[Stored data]

════

/-- The meaning of ENTRY_COMPLETED: the engine counts the entry, its watchdog reloads, and a step of modes 0 and 1 is to
end at the next boundary (R118, R420). `more` tells whether its queue holds more work. -/
def execEntryCompleted (die tap e : Nat) (more : Bool) (s : State) : Host.Outcome State Fault Refusal :=
  if !engOk die tap e then .fault .noSuchUnit
  else
    let m := s.m
    let st := engState m die tap e
    if st = 0 ∨ st = 1 ∨ st = 4 then
      let x := eng m die tap e
      let n := nfld (tf m die tap R.TAP_RUN_RETIRED_RETIRED) (16 * e) 16
      let m := sput m die (tapBase tap + 0x50) (setFld (sget m die (tapBase tap + 0x50)) (16 * e) 16 (satN 16 (n + 1)))
      let m := updEng m die tap e (fun y => { y with
        work := more, passBreak := false, stopNext := y.stopNext || (st == 4 && (y.stepMode == 1 || y.stepMode == 2)) })
      let m := if x.stepCmd = 0 then m else updCmd m x.stepCmd (fun c => { c with retired := c.retired + 1 })
      .next { s with m := wdtReload m die tap e }
    else .next s

/-- The arm halts the members of its scope at T. -/
def armHalts (a : Arm) : Bool := a.stitch || a.action == 1

/-- The cores that an arm concerns on a die, as its shadows stand now (R131). -/
def armCores (m : Mach) (d : Nat) (a : Arm) : List Nat :=
  memberCores m d a.kind (if a.stitch then 0 else a.unit) a.parts

/-- A halt reaches the core in this very clock: its T lies before the replica's next edge (R103, R108). -/
def haltHere (m : Mach) (d p : Nat) : Bool :=
  (stn m d).wpts.any (fun a => armHalts a && decide (a.t < repNow m d + 4) && (armCores m d a).contains p)

/-- The meaning of CORE_SLEEP: a power-down request is held back while an engine is in HALT_PENDING, HALTED, HALTED_LATE or STEPPING, and
where a halt reaches the core in the same cycle; else the core's running engines sleep and the Tap records SLEEP (R102, R103, R264). -/
def execCoreSleep (die tap : Nat) (s : State) : Host.Outcome State Fault Refusal :=
  if !tapOk die tap then .fault .noSuchUnit
  else
    let m := s.m
    if (List.range 4).any (fun e => let st := engState m die tap e; decide (1 ≤ st) && decide (st ≤ 4)) || haltHere m die tap then
      .next { s with m := updCore m die tap (fun c => { c with sleepReq := true }) }
    else if (List.range 4).all (fun e => engState m die tap e == 0) then .next { s with m := sleepCore m die tap }
    else .next s

/-! ### HEADCOUNT -/

/-- The QUERY codes of HEADCOUNT: run state, Stitch progress and mode epochs (R135, R156, R393, R416). -/
def headcountQuery (q : Nat) : Bool := [0x01, 0x10, 0x32, 0x33, 0x34, 0x35].contains q

/-- A HEADCOUNT whose gathers have all returned completes (R135). -/
def completeHeadcount (m : Mach) (c : Cmd) : Mach :=
  let missing := bitmapOf ((scopeDies m c.scope).filter (fun d => !nbit c.seen d))
  let cs := (List.range 8).map (fun k => c.vals.getD k 0)
  let m := if (wAt c.body 4).toNat = 1 then noteCounts m cs else m
  finish m c.id (if missing = 0 then St.ok else St.unitDark) (cs.map (BitVec.ofNat 32) ++ leWords 4 missing)

/-- A HEADCOUNT that has passed its checks: one COUNT gather goes over each ring that is up and holds a Station of the scope; with no
such ring it completes at once (R57, R135). -/
def startHeadcount (m : Mach) (i : Issuer) (p : Pkt) (s : Scope) (q : Nat) (routine : Bool) : Mach :=
  let (c, m) := newCmd m i 0x0209 p.cookie p.body s
  let rings := (upRings m).filter (fun k => (scopeDies m s).any (fun d => ringOf d == k))
  let m := updCmd m c.id (fun x => { x with vals := List.replicate 8 0 })
  if rings.isEmpty then
    match findCmd m c.id with
    | some c => completeHeadcount m c
    | none => m
  else
    let len := if 0x32 ≤ q then 16 else 32
    rings.foldl (fun m k => gatherRing m c.id 0 q len (zeros len) routine k) m

/-- HEADCOUNT (R135, Table 4.12): one COUNT gather on each ring that holds a Station of the scope. -/
def doHeadcount (m : Mach) (i : Issuer) (p : Pkt) (routine : Bool) : Mach :=
  let s := scopeAt m p.body 0
  let q := (wAt p.body 4).toNat
  let level := if decide (0x32 ≤ q) then (List.range 256).any (fun x => decide (1 ≤ issLevel m i x)) else scopeLevel m i s 1
  let st := firstStatus [
    (p.body.length != 5 || !scopeOk m p.body 0 || !headcountQuery q, St.malformed),
    (scopeDark m s, St.unitDark), (!level, St.notAuthorised), (scopeMoved m s, St.bindingMoved)] St.ok
  if st != 0 then answer m i 0x0209 p.cookie st []
  else startHeadcount m i p s q routine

════

What is needed » From the data above, copy each line that has the string "haltHere".

Written answer »
def haltHere (m : Mach) (d p : Nat) : Bool :=
    if (List.range 4).any (fun e => let st := engState m die tap e; decide (1 ≤ st) && decide (st ≤ 4)) || haltHere m die tap then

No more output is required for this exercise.